I plan to call CS next week and see if they possibly have a new wage verification because I’d just like to know if I’m possibly going to see money in the near future. I have no doubt that the amount is going to increase, but if he’s working under the table then I still won’t see anything but I’m sure things with this girl won’t last and hopefully he’ll come back and get a fucking job. It never works out for long with any of these women because they start to figure his shit out and get fed up and by the time they do, he’s found another supply. I just want to get CS so I can start getting myself going.

I remember spending lots of time wondering why I wasn’t good enough for him and realizing no one is. The guy is very selfish and doesn’t care who he’s hurting. You could have millions of dollars, be a super model and completely take care of him and he’s still going to be out sleeping with whoever will pay attention to him. He’s a very needy person with a super low self esteem that doesn’t know how else to be. There’s no changing him. All he does is look out for himself and wants to protect his freedom at all costs, even if it means hurting other people. I remember when he was with that girl after I had my daughter and she was telling me how I can have him and it’s like girl, he’s at the bar. He’d rather be at the bar even though he has a newborn baby what does that tell you? He’s no more interested in being a Daddy then he is being with you!

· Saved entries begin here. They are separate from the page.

-- ==== Sys2Proof/Machine/Preempt.lean ====
section
/-! DEFINITION. Pre-emption, save and restore (19 R310 to R314), and the resets of dies and of the module (22 R334, 25 R361
to R367). -/

namespace Sys2Proof.Machine

/-! ## What a save covers (19 R311, Table 19.2) -/

/-- Dies that hold groups of the grids. -/
def State.diesHeld (s : State) (gs : List Nat) : List Nat :=
  nub ((s.groups.filter fun p => gs.contains p.2.grid).map (·.2.die))

def maskOfDies (l : List Nat) : BitVec 16 := l.foldl (fun m d => m ||| BitVec.ofNat 16 (2 ^ d)) 0#16

/-- The largest image that grids could need. -/
def State.saveBound (s : State) (gs : List Nat) : Nat :=
  let desc := fun (g : Nat) => (s.grid? g).map (·.desc)
  let ps := s.groups.filter fun p => gs.contains p.2.grid
  let ws := s.threads.filter fun x => gs.contains x.2.grid && x.2.ember.isNone
  let homes := nub (ps.map fun p => p.2.die * 128 + p.2.hearth)
  let vregsOn := fun k => (ps.filter fun p => (p.2.die * 128 + p.2.hearth) / 8 == k).foldl
    (fun m p => max m ((desc p.2.grid).elim 0 fun d => d.vregs * 8)) 0
  ws.foldl (fun a x => a + (desc x.2.grid).elim 0 fun d => d.regBytes + 2048 + d.accs * 16384) 0
    + ps.foldl (fun a p => a + (desc p.2.grid).elim 0 fun d => d.stash * 128 + d.tiles * 32) 0
    + 18432 * homes.length
    + (nub (homes.map (· / 8))).foldl (fun a k => a + 128 * (1024 + 4 * vregsOn k)) 0

/-- Registers that a thread's save covers. -/
def Thread.savedRegs (w : Thread) (n : Nat) : List Nat :=
  (List.range n).filter fun r => w.whole || LiveSet.has w.live r

/-- Offsets of the stash that the save of a group covers: all of it where a wave has executed no LIVE, or a wave or ember lane
was cut short. -/
def State.savedStash (s : State) (p n : Nat) : List (Nat × Nat) :=
  let all := (s.threads.filter fun x => x.2.group == p && !x.2.ended).map (·.2)
  let ws := all.filter (·.ember.isNone)
  if all.any (·.whole) || ws.any (·.live.isNone) then [(0, n)]
  else ws.flatMap fun w => match w.live with
    | some l => l.ranges
    | none => []

def inRanges (l : List (Nat × Nat)) (o : Nat) : Bool := l.any fun r => decide (r.1 ≤ o ∧ o < r.1 + r.2)

/-- Bytes that ranges cover together. -/
def coveredBytes (l : List (Nat × Nat)) : Nat :=
  (sortBy (fun (a b : Nat × Nat) => decide (a.1 ≤ b.1)) l).foldl (fun (a : Nat × Nat) r =>
    (a.1 + ((r.1 + r.2) - max r.1 a.2), max a.2 (r.1 + r.2))) (0, 0) |>.1

/-- A hearth that holds groups of the grids holds VQ2 tables that a wave of their context has loaded (09 R221). -/
def State.tablesHeld (s : State) (gs : List Nat) (home : Nat) (h : Hearth) : Bool :=
  s.groups.any fun p => gs.contains p.2.grid && p.2.die * 128 + p.2.hearth == home
    && (s.grid? p.2.grid).any fun g => h.vqUsers.contains g.ctx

This shit used to just fucking rock me. I didn’t think I was ever gonna get passed it but I have. I know how he’s made me feel and I’ll never forget. My daughter and I have never meant a fucking thing to him. If my daughter isn’t enough for him to change, nothing is. I remember how he’d come over to see her and say the most hurtful things to me and with no provocation and then walk out the door without even giving her a passing glance. He just doesn’t care.